** Opening INPUT MATERIAL block **
-- ==== Sys2Proof/Machine/Core.lean ====
section
/-! DEFINITION. The machine as the host runs it. -/

def Sys2Proof.core : Host.Core := { State := Sys2Proof.Machine.State, Fault := Sys2Proof.Machine.Fault, Refusal := Sys2Proof.Machine.Refusal, step := Sys2Proof.Machine.step, reset := Sys2Proof.Machine.State.reset }
end

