/-- Once the lattice has come within BUILD_AHEAD lines of the next event of the oldest page with a leading edge and
events left, a jet station builds it: it joins the events in build, every lane of the station counts one event, and
a line of the page whose presence test comes now and which is not present is lost. The words that the command names
as flawed are noted in any case. Step 4 runs for the oldest event with lanes whose time has come and that it has not
reached, on those lanes alone; there an OUT nozzle then fires level 0. While the station does not coast and the
event that comes next needs no build yet, the oldest event is issued when no lane has to wait for it, each lane from
1 us before its own latest instant on: it leaves the events in build, every lane takes one number whether or not it
sends, and the event is one line fired or one blanked of its page, done at the station with the last. While it is
due on no lane nothing happens; events of pages that mark no longer are dropped. -/
def Obligations.FireEventsAreBuiltLimitedAndIssued : Prop :=
  ∀ (s : State) (t : Nat) (n : Fin 8) (ecc : List EccFlaw),
    let e := s.dev.enter t 7
    let bs := (s.dev.stn.at n).builds
    let marks (b : Build) : Prop := ∃ p ∈ s.dev.jobs.pages, p.order = b.ord ∧ (p.state = .armed ∨ p.state = .marking)
    let open_ (b : Build) : Prop := ∃ l ∈ s.dev.lanesOf n, (b.lanes.at l).ended = false
    (s.dev.isJet n = false ∨ s.dev.toBuild n = none →
      Runs (.fireEventBuildStart t ⟨n, ecc⟩) s fun d => d = e.noteFlaws ecc)
    ∧ (∀ p, s.dev.toBuild n = some p → e.buildDue n p = false →
      Runs (.fireEventBuildStart t ⟨n, ecc⟩) s fun d => d = e.noteFlaws ecc)
    ∧ ((s.dev.jobs.pages.map (·.order)).Nodup →
      (∀ p, s.dev.isJet n = true → s.dev.toBuild n = some p → e.buildDue n p = true →
        Runs (.fireEventBuildStart t ⟨n, ecc⟩) s fun d =>
        let k := (p.stn.at n).built
        let y := k - s.dev.lMin n
        (∃ b, (d.stn.at n).builds = bs ++ [b] ∧ b.ord = p.order ∧ b.k = k ∧ b.step4 = false ∧ b.cut = false)
        ∧ (∀ m, m ≠ n.val → d.stn.at m = s.dev.stn.at m)
        ∧ (∀ l ∈ s.dev.lanesOf n,
          d.ctrAt (uid cLANE l) .EVENTS = s.dev.ctrAt (uid cLANE l) .EVENTS + 1
          ∧ (d.lane.at l).events = (s.dev.lane.at l).events + 1)
        ∧ ∃ q ∈ d.jobs.pages, q.order = p.order ∧ (q.stn.at n).built = k + 1
          ∧ (s.dev.lMin n ≤ k → y < p.lines → y ∉ (p.stn.at n).lost → (p.stn.at n).tested y = false → s.dev.linePresent p n y = false →
            (q.stn.at n).lost = y :: (p.stn.at n).lost ∧ bit q.flags fLOST_INPUT = true))
      ∧ (∀ b, bs.find? (fun b => e.step4Lanes n b != []) = some b → b.k ≠ 0 →
        (∀ x ∈ bs, x.ord = b.ord → x.k = b.k → x = b) → Runs (.fireEventStep4 t n) s fun d =>
          (d.stn.at n).builds.map (fun x => (x.ord, x.k)) = bs.map (fun x => (x.ord, x.k))
          ∧ ∀ x ∈ (d.stn.at n).builds, x.ord = b.ord → x.k = b.k →
            x.step4 = true
            ∧ (∀ l ∈ e.step4Lanes n b, (x.lanes.at l).step4 = true
              ∧ ∀ m, m < s.dev.nozzles l → s.dev.nozOut l m b.ord b.k = true → (x.lanes.at l).lv.getD m 0 = 0)
            ∧ ∀ l ∈ s.dev.lanesOf n, l ∉ e.step4Lanes n b → (x.lanes.at l).step4 = (b.lanes.at l).step4)
      ∧ (∀ b r p, bs = b :: r → s.dev.page? b.ord = some p →
        s.dev.isJet n = true → (∀ x ∈ bs, marks x) → e.unbuilt n = none → (∀ x ∈ r, open_ x) →
        (∀ x ∈ r, x.ord = b.ord → x.k ≠ b.k) → (∀ l ∈ s.dev.lanesOf n, (b.lanes.at l).ended = false) →
        b.coast = .undecided → (s.dev.stn.at n).coasting = false → (p.stn.at n).cut = false →
        (∀ l ∈ s.dev.lanesOf n, e.fate p { b with coast := .none } l ≠ .wait) →
        Runs (.fireFrameIssue t n) s fun d =>
          (d.stn.at n).builds.map (fun x => (x.ord, x.k)) = r.map (fun x => (x.ord, x.k))
          ∧ (∀ m, m ≠ n.val → d.stn.at m = s.dev.stn.at m)
          ∧ (∀ l ∈ s.dev.lanesOf n, (d.lane.at l).seq = nextSeq (s.dev.lane.at l).seq)
          ∧ ∃ q ∈ d.jobs.pages, q.order = p.order ∧ (q.stn.at n).done = b.k + 1
            ∧ (q.stn.at n).fired + (q.stn.at n).blanked = (p.stn.at n).fired + (p.stn.at n).blanked + 1
            ∧ (s.dev.eventsOf n p ≤ b.k + 1 → (q.stn.at n).marked = true)))
    ∧ (s.dev.isJet n = true → e.unbuilt n = none → (∀ x ∈ bs, marks x ∧ open_ x) →
        (∀ l ∈ s.dev.lanesOf n, ∀ x p, bs.find? (fun b => !(b.lanes.at l).ended) = some x → s.dev.page? x.ord = some p →
          e.dueAt l p x.k = none) → Runs (.fireFrameIssue t n) s fun d => d = e.updStn n fun x => x)
    ∧ (s.dev.isJet n = true → e.unbuilt n = none → (∀ x ∈ bs, ¬ marks x) →
        Runs (.fireFrameIssue t n) s fun d => d = e.updStn n fun x => { x with builds := [] })
    ∧ (s.dev.isJet n = false → Runs (.fireFrameIssue t n) s fun d => d = e)
    ∧ ((∀ b ∈ bs, e.step4Lanes n b = []) → Runs (.fireEventStep4 t n) s fun d => d = e)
** Closing INPUT MATERIAL block **
# [TASK]
From the entries above, write out only the lines starting at the line that holds "let bs := (s.dev.stn.at n).builds" and ending at the line that holds "let open_ (b", keeping both and matching them exactly.

# [RESPONSE TO THIS EXERCISE]
    let bs := (s.dev.stn.at n).builds
    let marks (b : Build) : Prop := ∃ p ∈ s.dev.jobs.pages, p.order = b.ord ∧ (p.state = .armed ∨ p.state = .marking)
    let open_ (b : Build) : Prop := ∃ l ∈ s.dev.lanesOf n, (b.lanes.at l).ended = false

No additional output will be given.